BACKGROUND: We assessed the effect of T stage, Fuhrman's grade, multifocality, bilaterality, positive surgical margins, and synchronism of bilateral tumors on cancer-specific survival of patients with nonmetastatic renal-cell carcinoma (RCC) undergoing nephron-sparing surgery for imperative indications.
METHODS: We retrospectively analyzed 168 patients who underwent nephron-sparing surgery for imperative RCC indications between 1974 and 2002. A total of 85 patients had bilateral RCCs; in 27 patients, the tumors were multifocal. Multivariate Cox proportional hazards models were fitted to assess the features associated with cancer-specific survival.
RESULTS: The median follow-up was 99 months (range, 2-326 months). Patients were followed until January 2008. A total of 52 patients died of their cancer during follow-up. Multivariate analyses of the total group only revealed Fuhrman's grade 3 (hazard ratio [HR] 2.94) and bilateral occurrence of RCC (HR 1.82) as independent prognostic factors. In a subgroup analysis of patients with bilateral occurrence of RCC, we observed a tendency toward positive surgical margins (HR 2.89, P = 0.08) being another negative prognostic factor. There was no difference in cancer-specific survival between patients with synchronous and metachronous bilateral RCC presence (HR 1.08).

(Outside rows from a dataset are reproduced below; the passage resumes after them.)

-- ==== Sys2Proof/Machine/Scanner.lean ====
section
/-! DEFINITION. The dispatch of requests, the request scanner and the result writer
(11_the_post_table_results_and_status_page.md, R170 to R176). -/

namespace Sys2Proof.Machine

/-! ### Dispatch by kind (R174) -/

/-- A request whose kind names a target goes to its owner, or completes BAD_TARGET (R174). -/
def withTarget (n : Nat) (slot : Fin 32) (w : Word) (f : Fin n → Block → Block) (s : Block) : Block :=
  match target n w with
  | some t => f t s
  | none => completePlain slot .badTarget s

def dispatchSetLine (slot : Fin 32) (line mode rate count talkback base timeout action : Word) (s : Block) : Block :=
  withTarget 4 slot line (fun l => arriveSetLine l slot mode rate count talkback base timeout action) s

def dispatchSetTrigger (slot : Fin 32) (trigger edge debounce action playback bank cue time : Word) (s : Block) : Block :=
  withTarget 8 slot trigger (fun t => arriveSetTrigger t slot edge debounce action playback bank cue time) s

def dispatchClearLine (slot : Fin 32) (line : Word) (s : Block) : Block :=
  withTarget 4 slot line (fun l => arriveClearLine l slot) s

def dispatchQuery (slot : Fin 32) (line address code count bytes0 bytes4 reply : Word) (s : Block) : Block :=
  withTarget 4 slot line (fun l => arriveQuery l slot address code count bytes0 bytes4 reply) s

def dispatchGo (slot : Fin 32) (playback bank cue time : Word) (s : Block) : Block :=
  withTarget 8 slot playback (fun p => arriveQueued p (.post slot) (.go bank.toNat cue.toNat (optionalWord time))) s

def dispatchGoNext (slot : Fin 32) (playback bank : Word) (s : Block) : Block :=
  withTarget 8 slot playback (fun p => arriveQueued p (.post slot) (.goNext (optionalWord bank))) s

def dispatchPause (slot : Fin 32) (playback : Word) (s : Block) : Block :=
  withTarget 8 slot playback (fun p => arriveQueued p (.post slot) .pause) s

def dispatchResume (slot : Fin 32) (playback : Word) (s : Block) : Block :=
  withTarget 8 slot playback (fun p => arriveQueued p (.post slot) .resume) s

def dispatchRelease (slot : Fin 32) (playback time : Word) (s : Block) : Block :=
  withTarget 8 slot playback (fun p => arriveRelease p (.post slot) (optionalWord time)) s

def dispatchSetMaster (slot : Fin 32) (playback level time : Word) (s : Block) : Block :=
  withTarget 8 slot playback (fun p => arriveSetMaster p slot level time) s

/-- The request in words 1 to 11 of a slot goes to its owner by its kind, or completes BAD_KIND (R174). -/
def dispatch (slot : Fin 32) (words : List Word) (s : Block) : Block :=
  let t := wordAt words 2
  let p := fun k : Nat => wordAt words (k + 2)
  match (wordAt words 0).toNat with
  | 1 => arriveSetFrame slot (p 1) (p 2) (p 3) s
  | 2 => dispatchSetLine slot t (p 1) (p 2) (p 3) (p 4) (p 5) (p 6) (p 7) s
  | 3 => arriveSetOutputs slot (p 1) (p 2) (p 3) s
  | 4 => dispatchSetTrigger slot t (p 1) (p 2) (p 3) (p 4) (p 5) (p 6) (p 7) s
  | 5 => arrivePatch slot (p 1) (p 2) s
  | 6 => arriveCurve slot (p 1) (p 2) s
  | 7 => arriveSetGrand slot (p 1) (p 2) s
  | 8 => arriveBlackout slot (p 1) s
  | 9 => arriveSnapshot slot (p 1) s
  | 10 => dispatchClearLine slot t s
  | 11 => dispatchQuery slot t (p 1) (p 2) (p 3) (p 4) (p 5) (p 6) s
  | 12 => dispatchGo slot t (p 1) (p 2) (p 3) s
  | 13 => dispatchGoNext slot t (p 1) s
  | 14 => dispatchPause slot t s
  | 15 => dispatchResume slot t s
  | 16 => dispatchRelease slot t (p 1) s
  | 17 => dispatchSetMaster slot t (p 1) (p 2) s
  | _ => completePlain slot .badKind s

/-! ### The scan (R171, R172) -/

/-- The part with the scanner changed. -/
def modScanner (f : Scanner → Scanner) (s : Block) : Block := { s with scanner := f s.scanner }

/-- A scan starts: the state row is read (R172). -/
def startScan (s : Block) : Block :=
  ask .scanner (.read s.anchor.postTable (burstLength s.anchor.slots)) (modScanner (fun x => { x with step := .row [] }) s)

/-- A scan falls due (R171). -/
def scanDue (s : Block) : Block :=
  if s.scanner.step = .idle then startScan s else modScanner (fun x => { x with scanPending := true }) s

/-- A scan ends: a pending one starts at once while the engine is RUNNING, and the flag is cleared (R171). -/
def endScan (s : Block) : Block :=
  let idle := modScanner (fun x => { x with step := .idle, scanPending := false }) s
  if s.scanner.scanPending = true ∧ s.engine.state = .running then startScan idle else idle

/-- The claim of a slot: TAKEN over POSTED (R172, R183). -/
def claimTenure (a : Anchor) (i : Fin 32) : TenureKind := .modify (stateWordAddress a i) slotPosted slotTaken

/-- The scan goes on to the next slot of `rest`, `taken` slots having been taken; slots that hold a place are passed over, and the scan
ends when none is left, after the eighth take, with fewer than 9 free places, or when the engine has left RUNNING (R172, R173). -/
def visit (taken : Nat) (s : Block) : List (Fin 32) → Block
  | [] => endScan s
  | i :: rest =>
    if s.engine.state ≠ .running ∨ Config.scanTakes ≤ taken then endScan s
    else if holdsPlace i s then visit taken s rest
    else if freePlaces s < Config.scanFreePlaces then endScan s
    else ask .scanner (claimTenure s.anchor i) (modScanner (fun x => { x with step := .claim i rest taken }) s)

/-- The slots whose state word read POSTED, in ascending index (R172). -/
def postedSlots (row : List Word) : List (Fin 32) :=
  (List.range 32).filterMap fun k => if row[k]? = some slotPosted then some (Fin.ofNat 32 k) else none

/-- A burst of the state row has been read (R172). -/
def rowRead (row words : List Word) (s : Block) : Block :=
  let all := row ++ words
  if all.length < s.anchor.slots ∧ s.engine.state = .running then
    ask .scanner (.read (wordOffset s.anchor.postTable all.length) (burstLength (s.anchor.slots - all.length)))
      (modScanner (fun x => { x with step := .row all }) s)
  else visit 0 s (postedSlots all)

/-- A claim has ended, having read `value` (R172); in STOPPING a slot it took completes CANCELLED (R173).  The body is read in a
tenure of its own, and what the host changes in it from here on does not reach the request (R170). -/
def claimDone (i : Fin 32) (rest : List (Fin 32)) (taken : Nat) (value : Word) (s : Block) : Block :=
  if value = slotPosted then
    let reserved := reservePlace i s
    if s.engine.state = .running then
      ask .scanner (.read (bodyWordAddress s.anchor i 1) requestWords)
        (modScanner (fun x => { x with step := .body i rest (taken + 1) (requestOf s.anchor i s.mem) }) reserved)
    else endScan (completePlain i .cancelled reserved)
  else visit taken s rest

/-- The body of a slot taken has been read: its request is dispatched, or in STOPPING completes CANCELLED (R172, R173).  Of the words
read, those that the host has changed since the claim do not reach the request (R170), so it is `request`. -/
def bodyDone (i : Fin 32) (rest : List (Fin 32)) (taken : Nat) (request : List Word) (s : Block) : Block :=
  if s.engine.state = .running then visit taken (dispatch i request s) rest
  else endScan (completePlain i .cancelled s)

/-- A tenure of the scanner has ended Done (R172). -/
def scannerDone (words : List Word) (s : Block) : Block :=
  match s.scanner.step with
  | .idle => s
  | .row row => rowRead row words s
  | .claim i rest taken => claimDone i rest taken (wordAt words 0) s
  | .body i rest taken request => bodyDone i rest taken request s

/-- A tenure of the scanner has faulted: a slot whose body was being read completes BUS_FAULT, or CANCELLED in STOPPING, and the scan
ends (R173). -/
def scannerFault (s : Block) : Block :=
  match s.scanner.step with
  | .body i _ _ _ => endScan (completePlain i (if s.engine.state = .stopping then .cancelled else .busFault) s)
  | _ => endScan s

/-- The scanner's end on entry into HALTED (R173). -/
def scannerHalt (s : Block) : Block :=
  let idle := modScanner (fun x => { x with step := .idle, scanPending := false }) s
  match s.scanner.step with
  | .body i _ _ _ => completePlain i .busFault idle
  | _ => idle

/-- The scan countdown at a boundary, which has installed new frame values or not (R105, R171). -/
def countScan (installed : Bool) (s : Block) : Block :=
  let counts := s.engine.state = .running
  let n := s.scanner.countdown
  let due := decide counts && decide (n = 1)
  let next := if due || installed then s.time.inForce.scan else if counts then n - 1 else n
  let counted := modScanner (fun x => { x with countdown := next }) s
  if due then scanDue counted else counted

/-! ### The result writer (R176) -/

/-- The part with the writer at a step. -/
def setWriter (w : WriterStep) (s : Block) : Block := { s with results := { s.results with writer := w } }

/-- A burst of the result writer has ended Done: after the values DONE is written, and after DONE the head leaves the queue (R176). -/
def resultsDone (s : Block) : Block :=
  match s.results.writer, s.results.queue with
  | .values, c :: _ => ask .results (doneBurst s.anchor c) (setWriter .done s)
  | .done, _ :: rest =>
    startWriter (raiseInt .requestDone { s with results := { s.results with queue := rest, writer := .idle } })
  | _, _ => s

/-- A burst of the result writer has faulted: it waits for a boundary (R176). -/
def resultsFault (s : Block) : Block := setWriter .waiting s

/-- A frame boundary ends the writer's wait (R176). -/
def resultsBoundary (s : Block) : Block :=
  if s.results.writer = .waiting then startWriter (setWriter .idle s) else s

/-- The result writer on entry into HALTED: the queue is emptied with its reservations (R176). -/
def resultsHalt (s : Block) : Block := { s with results := ⟨[], [], .idle⟩ }

end Sys2Proof.Machine
end

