-- ==== Sys2Proof/Machine/Requests.lean ====
section
/-! DEFINITION. The meanings of the seventeen requests as they come from a post slot: the slot's claim has reserved a place of the
result queue, and the request is dispatched to its owner (11, R172, R174; notes/assumptions/6.md). -/

namespace Sys2Proof.Machine

/-- Whether the scanner's own claim of a slot is under way. -/
def claims (slot : Fin 32) (s : Block) : Bool :=
  match s.scanner.step with
  | .claim i _ _ => i == slot
  | _ => false

/-- A request can come from a slot of the post table while the engine is RUNNING, the slot holds no place of the result queue, and the
scanner is not itself claiming it (R170, R172). -/
def requestComes (slot : Fin 32) (s : Block) : Bool :=
  live s && s.engine.state == .running && decide (slot.val < s.anchor.slots) && !holdsPlace slot s && !claims slot s

/-- A request from a slot: its place is reserved, and its owner takes it. -/
def request (slot : Fin 32) (owner : Block → Block) (s : State) : Host.Outcome State Fault Refusal :=
  answer (requestComes slot s.block) (fun b => owner (reservePlace slot b)) s

/-- SET FRAME (R108). -/
def execSetFrame (slot : Fin 32) (period scan status : Word) (s : State) : Host.Outcome State Fault Refusal :=
  request slot (arriveSetFrame slot period scan status) s

/-- SET LINE (R120). -/
def execSetLine (slot : Fin 32) (line mode rate count talkback base timeout action : Word) (s : State) :
    Host.Outcome State Fault Refusal :=
  request slot (dispatchSetLine slot line mode rate count talkback base timeout action) s

/-- SET OUTPUTS (R162). -/
def execSetOutputs (slot : Fin 32) (clock modes inverts : Word) (s : State) : Host.Outcome State Fault Refusal :=
  request slot (arriveSetOutputs slot clock modes inverts) s

/-- SET TRIGGER (R167). -/
def execSetTrigger (slot : Fin 32) (trigger edge debounce action playback bank cue time : Word) (s : State) :
    Host.Outcome State Fault Refusal :=
  request slot (dispatchSetTrigger slot trigger edge debounce action playback bank cue time) s

/-- PATCH (R85). -/
def execPatch (slot : Fin 32) (address count : Word) (s : State) : Host.Outcome State Fault Refusal :=
  request slot (arrivePatch slot address count) s

/-- LOAD CURVE (R85). -/
def execLoadCurve (slot : Fin 32) (curve address : Word) (s : State) : Host.Outcome State Fault Refusal :=
  request slot (arriveCurve slot curve address) s

/-- SET GRAND (R78). -/
def execSetGrand (slot : Fin 32) (level time : Word) (s : State) : Host.Outcome State Fault Refusal :=
  request slot (arriveSetGrand slot level time) s

/-- BLACKOUT (R80). -/
def execBlackout (slot : Fin 32) (action : Word) (s : State) : Host.Outcome State Fault Refusal :=
  request slot (arriveBlackout slot action) s

/-- SNAPSHOT (R179). -/
def execSnapshot (slot : Fin 32) (address : Word) (s : State) : Host.Outcome State Fault Refusal :=
  request slot (arriveSnapshot slot address) s

/-- CLEAR LINE STATUS (R142). -/
def execClearLineStatus (slot : Fin 32) (line : Word) (s : State) : Host.Outcome State Fault Refusal :=
  request slot (dispatchClearLine slot line) s

/-- QUERY (R145). -/
def execQuery (slot : Fin 32) (line address code count bytes0 bytes4 reply : Word) (s : State) :
    Host.Outcome State Fault Refusal :=
  request slot (dispatchQuery slot line address code count bytes0 bytes4 reply) s

/-- GO (R9). -/
def execGo (slot : Fin 32) (playback bank cue time : Word) (s : State) : Host.Outcome State Fault Refusal :=
  request slot (dispatchGo slot playback bank cue time) s

/-- GO NEXT (R12). -/
def execGoNext (slot : Fin 32) (playback bank : Word) (s : State) : Host.Outcome State Fault Refusal :=
  request slot (dispatchGoNext slot playback bank) s

/-- PAUSE (R14). -/
def execPause (slot : Fin 32) (playback : Word) (s : State) : Host.Outcome State Fault Refusal :=
  request slot (dispatchPause slot playback) s

/-- RESUME (R15). -/
def execResume (slot : Fin 32) (playback : Word) (s : State) : Host.Outcome State Fault Refusal :=
  request slot (dispatchResume slot playback) s

/-- RELEASE (R16). -/
def execRelease (slot : Fin 32) (playback time : Word) (s : State) : Host.Outcome State Fault Refusal :=
  request slot (dispatchRelease slot playback time) s

/-- SET MASTER (R18). -/
def execSetMaster (slot : Fin 32) (playback level time : Word) (s : State) : Host.Outcome State Fault Refusal :=
  request slot (dispatchSetMaster slot playback level time) s

end Sys2Proof.Machine
end

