/-- RUN_CLEAR in STARTING: with no granted tenure the engine is STOPPED at once with nothing at the port; a granted one stands at the
words it has done, with the value a read-modify-write has read, and is carried to the end of its word in progress, TENURE_ENDED, which is
no fault and leaves the engine STOPPED, or starts it anew when RUN is 1 again.  No word but the one in progress completes: a sweep's
read-modify-write held in its read makes no write whatever the row says, and one whose write was in progress frees the lock word and is
counted (R62, R182, R187, R192).  That the row acts as a write with RUN 0 and SOFT_RESET 0 is notes/assumptions/7.md, when the engine
enters STOPPED is 10.md, the count of a sweep that ends so is 11.md, and how the words done are given is 4.md. -/
def Obligations.AnAbortedStartEndsInStopped : Prop :=
  (∀ (v : Word) (done : Nat) (b : Block) (q : List Instr), b.engine.phase = .released → b.engine.state = .starting →
    ∃ t, exec (.runClear ⟨v, done⟩) ⟨b, q⟩ = .next ⟨t, q⟩ ∧ ControlTakes false v t.control ∧ t.mem = b.mem ∧ t.port.nextClient = none
      ∧ t.port.consecutive = b.port.consecutive ∧ t.port.faults = b.port.faults
      ∧ t = { b with control := t.control, engine := t.engine, port := t.port }
      ∧ (b.port.state ≠ .transferring →
          t.engine.state = .stopped ∧ t.engine.fault = b.engine.fault ∧ t.port.state = .idle ∧ t.port.current = none)
      ∧ (b.port.state = .transferring →
          t.engine = { b.engine with aborting := true } ∧ t.port.state = .transferring
          ∧ (b.port.current = none ∨ b.engine.aborting = true → t.port.current = b.port.current)
          ∧ ∀ tn, b.engine.aborting = false → b.port.current = some tn → ∃ held, t.port.current = some held
            ∧ held.client = tn.client ∧ held.kind = tn.kind
            ∧ (∀ a n, tn.kind = .read a n → held.done = min done (n - 1) ∧ held.value = none)
            ∧ (∀ a ws, tn.kind = .write a ws → held.done = min done (ws.length - 1) ∧ held.value = none)
            ∧ (∀ a expect put, tn.kind = .modify a expect put →
                let begun := 1 ≤ done ∧ b.mem.load (wordAddress a) = expect
                (begun → held.done = 1 ∧ held.value = some expect) ∧ (¬begun → held.done = 0 ∧ held.value = none))))
  ∧ ∀ (b : Block) (q : List Instr) (tn : Tenure) (done : Nat), b.engine.phase = .released → b.port.state = .transferring →
    b.port.current = some tn → b.engine.aborting = true →
    exec (.tenureEnded done) ⟨b, q⟩ = exec (.tenureEnded (max tn.done (min done (tn.done + 1)))) ⟨b, q⟩
    ∧ ∃ t, exec (.tenureEnded done) ⟨b, q⟩ = .next ⟨t, q⟩ ∧ t.port.faults = b.port.faults
      ∧ (b.control.run = false → t.engine.state = .stopped ∧ t.engine.aborting = false ∧ t.port.state = .idle
          ∧ t.port.current = none ∧ t.port.nextClient = none ∧ t.port.consecutive = b.port.consecutive
          ∧ t.mixer = b.mixer ∧ t.store = b.store)
      ∧ (b.control.run = true → b.time.ready = true → TheStartIsEntered b t
          ∧ t.port.current = some ⟨.scanner, .read b.anchorReg 16, 0, none⟩ ∧ t.port.nextClient = none)
      ∧ t = { b with engine := t.engine, port := t.port, mem := t.mem, loader := { b.loader with sweeps := t.loader.sweeps }
                     mixer := t.mixer, store := t.store }
      ∧ (∀ a n, tn.kind = .read a n → t.mem = b.mem)
      ∧ (∀ a ws, tn.kind = .write a ws → tn.done ≤ done → done ≤ tn.done + 1 → t.mem = b.mem.writeBurst a (ws.take done))
      ∧ (∀ a expect put, tn.kind = .modify a expect put →
          (tn.done = 0 ∨ tn.done = 1 ∧ done ≤ 1 ∨ b.mem.load (wordAddress a) ≠ expect →
              t.mem = b.mem ∧ t.loader.sweeps = b.loader.sweeps)
          ∧ (tn.done = 1 → done = 2 → b.mem.load (wordAddress a) = expect →
              t.mem = b.mem.store (wordAddress a) put ∧ t.loader.sweeps = countUp b.loader.sweeps))

/-- RUN_CLEAR in HALTED enters STOPPED with BUS_HALT kept: every playback is cleared as in STOPPING, an edit of each, pending values are
removed, no line holds a query in flight, no result is queued, and nothing else changes but the reservations (R24, R27, R40, R41, R110,
R124, R156, R194; that the row acts as a write with RUN 0 and SOFT_RESET 0, whatever those bits of its word, is notes/assumptions/7.md).
With no load being read, as in every HALTED (R60), the queue is empty and the load state NONE. -/
def Obligations.ClearingRunLeavesHalted : Prop :=
  ∀ (v : Word) (done : Nat) (b : Block) (q : List Instr), b.engine.phase = .released → b.engine.state = .halted →
    ∃ t, exec (.runClear ⟨v, done⟩) ⟨b, q⟩ = .next ⟨t, q⟩
      ∧ t.engine = { b.engine with state := .stopped, start := .idle, aborting := false } ∧ ControlTakes false v t.control
      ∧ (∀ p, playbackOf t p = clearedPlayback (playbackOf b p)
          ∧ ((playbackOf b p).load ≠ .reading → (playbackOf t p).queue = [] ∧ (playbackOf t p).load = .none))
      ∧ TheClearingReachesTheMixer b t
      ∧ (∀ l, lineOf t l = { lineOf b l with pending := none, inFlight := none })
      ∧ t.results.queue = b.results.queue
      ∧ (b.loader.queue = [] → b.loader.current = none → t.loader = b.loader)
      ∧ t = { b with
          engine := t.engine, control := t.control, playbacks := t.playbacks, mixer := t.mixer, lines := t.lines, loader := t.loader
          time := { b.time with pending := none }, results := { b.results with reserved := t.results.reserved } }

/-- What R193 lists for the end of STOPPING: the scanner IDLE, every load state NONE, the cue loader and the table loader's reader
IDLE, no query in flight and no FULL reply buffer, no page job and no snapshot job, no completion and no reservation. -/
def AtRest (b : Block) : Prop :=
  b.scanner.step = .idle ∧ (∀ p, (playbackOf b p).load = .none) ∧ b.loader.current = none ∧ b.tables.reader = none
    ∧ (∀ l, (lineOf b l).inFlight = none ∧ (lineOf b l).reply = none) ∧ b.status.page = none ∧ b.status.snapshot = none
    ∧ b.results.queue = [] ∧ b.results.reserved = []

/-- STOPPING_DRAINED: with every item of R193 at rest the engine enters STOPPED, or STARTING when RUN is 1 again (R67, R192, R193).  While an
item is not at rest the engine stays in STOPPING: the event cannot fall, and its command changes nothing (notes/assumptions/1.md). -/
def Obligations.ADrainedEngineEntersStopped : Prop :=
  ∀ (b : Block) (q : List Instr), b.engine.phase = .released → b.engine.state = .stopping →
    (AtRest b → b.control.run = false →
      exec .stoppingDrained ⟨b, q⟩
        = .next ⟨{ b with engine := { b.engine with state := .stopped, start := .idle, aborting := false } }, q⟩)
    ∧ (AtRest b → b.control.run = true → b.time.ready = true →
      ∃ t, exec .stoppingDrained ⟨b, q⟩ = .next ⟨t, q⟩ ∧ TheStartIsEntered b t
        ∧ t = { b with engine := t.engine, port := t.port, mixer := t.mixer, store := t.store })
    ∧ (¬AtRest b → exec .stoppingDrained ⟨b, q⟩ = .next ⟨b, q⟩)

/-! ### The other registers (R171, R190, R194, R196) -/

/-- What a read of each register gives, field by field, and of an unused offset; NUDGE reads 0, and a read changes nothing (R190).  That
the bits outside the fields that R190 lists read 0 is notes/assumptions/35.md. -/
def TheRegistersRead : Prop :=
  ∀ b : Block,
    let one := fun x : Bool => if x then 1 else 0
    let state := [EngineState.stopped, .starting, .running, .stopping, .halted].idxOf b.engine.state
    let cause := [ResetCause.powerOn, .pin, .soft].idxOf b.engine.cause
    let fault := [FaultCode.none, .anchorBad, .busHalt].idxOf b.engine.fault
    let sources := [IntSource.requestDone, .status, .line, .trigger, .playback, .fault]
    readRegister 0x00 b = 0x4842F031
    ∧ (readRegister 0x04 b).toNat
        = one b.control.run + 2 ^ 1 * one b.control.blackout + 2 ^ 2 * one b.control.hold + 2 ^ 4 * b.control.wait.toNat
    ∧ (readRegister 0x08 b).toNat = state + 2 ^ 4 * one b.time.ready + 2 ^ 8 * cause + 2 ^ 12 * fault
    ∧ readRegister 0x0C b = b.anchorReg ∧ readRegister 0x10 b = 0
    ∧ (readRegister 0x14 b).toNat = b.intStatus.toNat ∧ (readRegister 0x18 b).toNat = b.intMask.toNat
    ∧ (∀ i : Fin 6, ∃ src, sources[i.val]? = some src ∧ (readRegister 0x14 b).getLsbD i.val = isRaised src b)
    ∧ ∀ o : Word, o ∉ [0x00, 0x04, 0x08, 0x0C, 0x10, 0x14, 0x18] → readRegister o b = 0

/-- The registers read as TheRegistersRead says.  ANCHOR takes a write while the engine is STOPPED and ignores it in every other state; a write to a read-only register or an unused
offset changes nothing; INTSTATUS clears the sources written 1 but FAULT while HALTED, INTMASK takes its bits, and IRQ is asserted
exactly while some set source is masked in (R190, R194, R196).  That ANCHOR keeps the two low bits it is written is
notes/assumptions/15.md.  The row REGISTER_WRITE_OTHER stands for offsets of no writable register: that it changes nothing whatever its
operand is the model's own (notes/assumptions/1.md). -/
def Obligations.TheRegisterWindowIsReadAndWritten : Prop :=
  TheRegistersRead ∧ ∀ (v o : Word) (b : Block) (q : List Instr), b.engine.phase = .released →
    (b.engine.state = .stopped → exec (.anchorWrite v) ⟨b, q⟩ = .next ⟨{ b with anchorReg := v }, q⟩)
    ∧ (b.engine.state ≠ .stopped → exec (.anchorWrite v) ⟨b, q⟩ = .next ⟨b, q⟩)
    ∧ exec (.registerWriteOther o v) ⟨b, q⟩ = .next ⟨b, q⟩
    ∧ (∃ t, exec (.intstatusWrite v) ⟨b, q⟩ = .next ⟨t, q⟩ ∧ t = { b with intStatus := t.intStatus }
      ∧ ∀ src : IntSource, isRaised src t
          = (isRaised src b && !(v.getLsbD src.index && !(decide (src = .fault) && decide (b.engine.state = .halted)))))
    ∧ (∃ t, exec (.intmaskWrite v) ⟨b, q⟩ = .next ⟨t, q⟩ ∧ t = { b with intMask := t.intMask }
      ∧ (∀ i : Fin 6, t.intMask.getLsbD i = v.getLsbD i)
      ∧ (irqPin t = true ↔ ∃ i : Fin 6, b.intStatus.getLsbD i = true ∧ v.getLsbD i = true))

/-- NUDGE: in RUNNING an idle scanner starts a scan by asking for the state row, and a busy one sets scan-pending; in any other state
nothing changes; the countdown stays (R171, R172). -/
def Obligations.ANudgeMakesAScanDue : Prop :=
  ∀ (v : Word) (b : Block) (q : List Instr), b.engine.phase = .released →
    (b.engine.state = .running → b.scanner.step = .idle →
      exec (.nudge v) ⟨b, q⟩ = .next ⟨ask .scanner (.read b.anchor.postTable (min 16 b.anchor.slots))
        { b with scanner := { b.scanner with step := .row [] } }, q⟩)
    ∧ (b.engine.state = .running → b.scanner.step ≠ .idle →
      exec (.nudge v) ⟨b, q⟩ = .next ⟨{ b with scanner := { b.scanner with scanPending := true } }, q⟩)
    ∧ (b.engine.state ≠ .running → exec (.nudge v) ⟨b, q⟩ = .next ⟨b, q⟩)

/-! ### Time (R101, R104, R73, R74, R67) -/

/-- A tick moves the show clock by one, wrapping, and nothing else; it stands while the clocks are not ready (R99, R101). -/
def Obligations.ATickMovesTheShowClock : Prop :=
  ∀ (b : Block) (q : List Instr),
    (clocked b = true →
      exec .millisecondBaseTick ⟨b, q⟩ = .next ⟨{ b with time := { b.time with clock := b.time.clock + 1 } }, q⟩)
    ∧ (clocked b = false → exec .millisecondBaseTick ⟨b, q⟩ = .next ⟨b, q⟩)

CONCLUSIONS: Fuhrman's grade 3 and bilateral occurrence of RCC were the only statistically significant prognostic factors for cancer-specific survival in patients undergoing nephron-sparing surgery for imperative indications for nonmetastatic RCC. The presence of sporadic multifocal tumors and the synchronous occurrence of bilateral tumors have no influence on cancer-specific survival, while positive surgical margins may have an impact in the subset of patients with bilateral RCC.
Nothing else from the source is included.